:: TASK INPUT ::
/-- R350: whether a removal concerns the objects of an ORSYNC. -/
def removalOf (t : Tag) (n : Option (BitVec 18)) (x : Removal) : Bool :=
  x.ctx == t && (n.isNone || x.obj.isNone || x.obj == n)
/-- R350, R370: whether translations numbered `at_`, of these objects and leaves, were made under versions that have been
removed. -/
def removedSince (s : State) (t : Tag) (n : Option (BitVec 18)) (at_ : Nat) (objs : List (BitVec 18))
    (keys : List (BitVec 18 × Nat)) : Bool :=
  s.removals.any fun x => removalOf t n x && decide (at_ < x.before)
    && (objs.any fun o => n.all (· == o) && x.obj.all (· == o))
    && x.keys.all fun l => keys.any fun k => x.obj == some k.1 && l.contains k.2
/-- R350, R231: whether a command, a bound window or a request to a peer of a context was translated under a version that
has been removed, and has not completed. -/
def underRemoved (s : State) (t : Tag) (n : Option (BitVec 18)) : Bool :=
  let old (c : Cmd) : Bool := c.ctx == t && removedSince s t n c.checked c.objs c.keys
  s.cmds.any old
    || ((allCores s).any fun e => e.2.win.toList.any fun w => w.cmd.any old)
    || s.out.any fun x => x.ctx == t && removedSince s t n x.req.id [BitVec.ofNat 18 (0x3F000 + x.handle.toNat)] []
/-- R350: ORSYNC. -/
def syncVersions (t : Tag) (n : Option (BitVec 18)) (s : State) : M State :=
  if underRemoved s t n then waitM
  else .ok { s with removals := s.removals.filter fun x => !(x.ctx == t && (n.isNone || x.obj == n)) }
def execOrsync (a : Reg) (s : State) : Outcome State :=
  let va := s.core.strand.readG a
  finish s (do
    need (spaceOf va == 0) cALIGNMENT va
    let s1 ← syncVersions (tagOf s.core.strand) (some (objOf va)) s
    pure (retire .scalar s1))
def execOrsyncCtx (s : State) : Outcome State :=
  finish s (do
    let s1 ← syncVersions (tagOf s.core.strand) none s
    pure (retire .scalar s1))

/-- The record with the shadow as its placement. -/
def ORec.shadowed (r : ORec) : ORec := r.set 3 (W r.shadow)

/-- R249 steps 3 and 4: placement and shadow are exchanged. -/
def publishRecord (s : State) (p : BitVec 3) (t : Tag) (ortbase : Word) (n : BitVec 18) (r : ORec) : State :=
  let s1 := purgeRanges (purgeRanges s r [(0, 2 ^ 52)]) r.shadowed [(0, 2 ^ 52)]
  match recordAddr ortbase n with
  | none => s1
  | some a =>
    let m := memSetWord (memSetWord s1.mem (a + 24) (memWord s1.mem (a + 32))) (a + 32) (memWord s1.mem (a + 24))
    dropVersions { s1 with mem := m } p t (some n)

/-- R227 rows 2 to 4 and 6: the record that an attribute or log instruction names. -/
def attrRecord (s : State) (ea : Word) (k : AKind) : M ORec := do
  need (spaceOf ea == 0) cALIGNMENT ea
  need (!inPeerWindow ea) cPERMISSION ea
  let r ← lookup s (self s) (objOf ea) ea
  need (r.part == partOfCore s s.cur) cISOLATION ea
  need (r.permits k) cPERMISSION ea
  pure r
def ownerOnly (s : State) (r : ORec) (ea : Word) : M Unit :=
  need (r.coh != cohCP || r.owner s == some s.cur) cISOLATION ea

/-- R318, R227: an instruction that completes before any stop has begun and waits; an OSETA holds the translations of its
object off. -/
def beginWait (s : State) (n : Option (BitVec 18)) : M Unit :=
  .error (.waitIn (strandSet s { s.core.strand with begun := true, changing := n }))
/-- R249: PUBLISH. -/
def execPublish (a : Reg) (s : State) : Outcome State :=
  let t := s.core.strand
  let ea := t.readG a
  let n := objOf ea
  finish s (do
    let r ← attrRecord s ea .write
    ownerOnly s r ea
    need ((r.kind == kDENSE || r.kind == kMAPPED) && r.sh) cPERMISSION ea
    if s.cmds.any fun c => c.strand == t.spillovf && c.shadowOf == some n then beginWait s none
    let s := strandSet s { t with begun := false }
    pure (retireLong .scalar (publishRecord s (partOfCore s s.cur) (tagOf t) t.ortbase n r)))

/-- R242: the copies of touched windows that wait for room, with the commands under way. -/
def underWay (s : State) : List Cmd :=
  s.cmds ++ (allCores s).flatMap fun e => e.2.win.toList.filterMap fun w => if w.st = .copying then w.cmd else none
/-- R226: whether an L1D other than the issuing core's holds a dirty byte of the object, or another core's
command that names it has not completed. -/
def cpRefused (s : State) (n : BitVec 18) (r : ORec) : Bool :=
  let ext := extents s r
  let hit (a : Nat) : Bool := inExtents ext 0 (2 ^ 52) a
  (s.clusters.any fun e => (clusterGet s e.1).l1.any fun l => hit l.addr && l.mask != 0
      && !(e.1 == clusterOf s.cur && l.writer == coreNo s.cur))
    || (s.dirty.any fun e => hit e.addr && e.core != s.cur)
    || ((underWay s).any fun c => c.core != s.cur && c.ctx == tagOf s.core.strand && c.objs.contains n)

/-- R226, R366: the record with another attribute, its cached versions removed; look-aside buffer entries stay. -/
def setAttr (s : State) (n : BitVec 18) (attr : Nat) : State :=
  let own := if attr = cohCP then logicalDie s (dieOf s.cur) * 256 + s.cur.toNat % 256 else 0
  match recordAddr s.core.strand.ortbase n with
  | none => s
  | some a =>
    let d0 := setSlice (setSlice (memWord s.mem a) 52 2 attr) 26 11 own
    dropRecords { s with mem := memSetWord s.mem a d0 } (partOfCore s s.cur) (tagOf s.core.strand) (some n)

/-- R226: HC to SC: the lines that cores hold dirty keep their masks. -/
def keepMasks (s : State) (r : ORec) : State :=
  let ext := extents s r
  let hit (e : DirtyLine) : Bool := inExtents ext 0 (2 ^ 52) e.addr
  (s.dirty.filter hit).foldl (fun s e =>
    let c := clusterGet s (clusterOf e.core)
    clusterSet s (clusterOf e.core)
      { c with l1 := l1Set ⟨e.addr, memRead s.mem e.addr 64, e.mask, e.tag, coreNo e.core, s.poison.contains e.addr⟩ c.l1 })
    { s with dirty := s.dirty.filter fun e => !hit e }
/-- R226: HC or SC to CP, once it is not refused: the issuing core keeps the lines that it holds dirty, and no other copy
remains. -/
def keepOwn (s : State) (r : ORec) : State :=
  let ext := extents s r
  let hit (a : Nat) : Bool := inExtents ext 0 (2 ^ 52) a
  let s1 := s.clusters.foldl (fun s e => ((clusterGet s e.1).l1.filter fun l => hit l.addr).foldl (fun s l =>
    let s1 := dropLine s e.1 l.addr
    if l.mask = 0 then s1
    else { s1 with
      mem := memMerge s1.mem l.addr l.mask.toNat l.data
      poison := mergeHome l.bad l.mask l.addr s1.poison
      dirty := dirtySet ⟨l.addr, s.cur, l.mask, l.tag⟩ s1.dirty }) s) s
  { s1 with l2 := s1.l2.filter fun e => !hit e.2.addr }
/-- R227: whether an engine command that names the object has still to complete. -/
def namedByCmd (s : State) (n : BitVec 18) : Bool :=
  (underWay s).any fun c => c.ctx == tagOf s.core.strand && c.objs.contains n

:: ACTIVITY ::
Find the line with "def cpRefused (s" in the material above. Reproduce it and each line after it up to and including the line with "e.core != s.cur)".

:: ANSWER TO THIS EXERCISE ::
def cpRefused (s : State) (n : BitVec 18) (r : ORec) : Bool :=
  let ext := extents s r
  let hit (a : Nat) : Bool := inExtents ext 0 (2 ^ 52) a
  (s.clusters.any fun e => (clusterGet s e.1).l1.any fun l => hit l.addr && l.mask != 0
      && !(e.1 == clusterOf s.cur && l.writer == coreNo s.cur))
    || (s.dirty.any fun e => hit e.addr && e.core != s.cur)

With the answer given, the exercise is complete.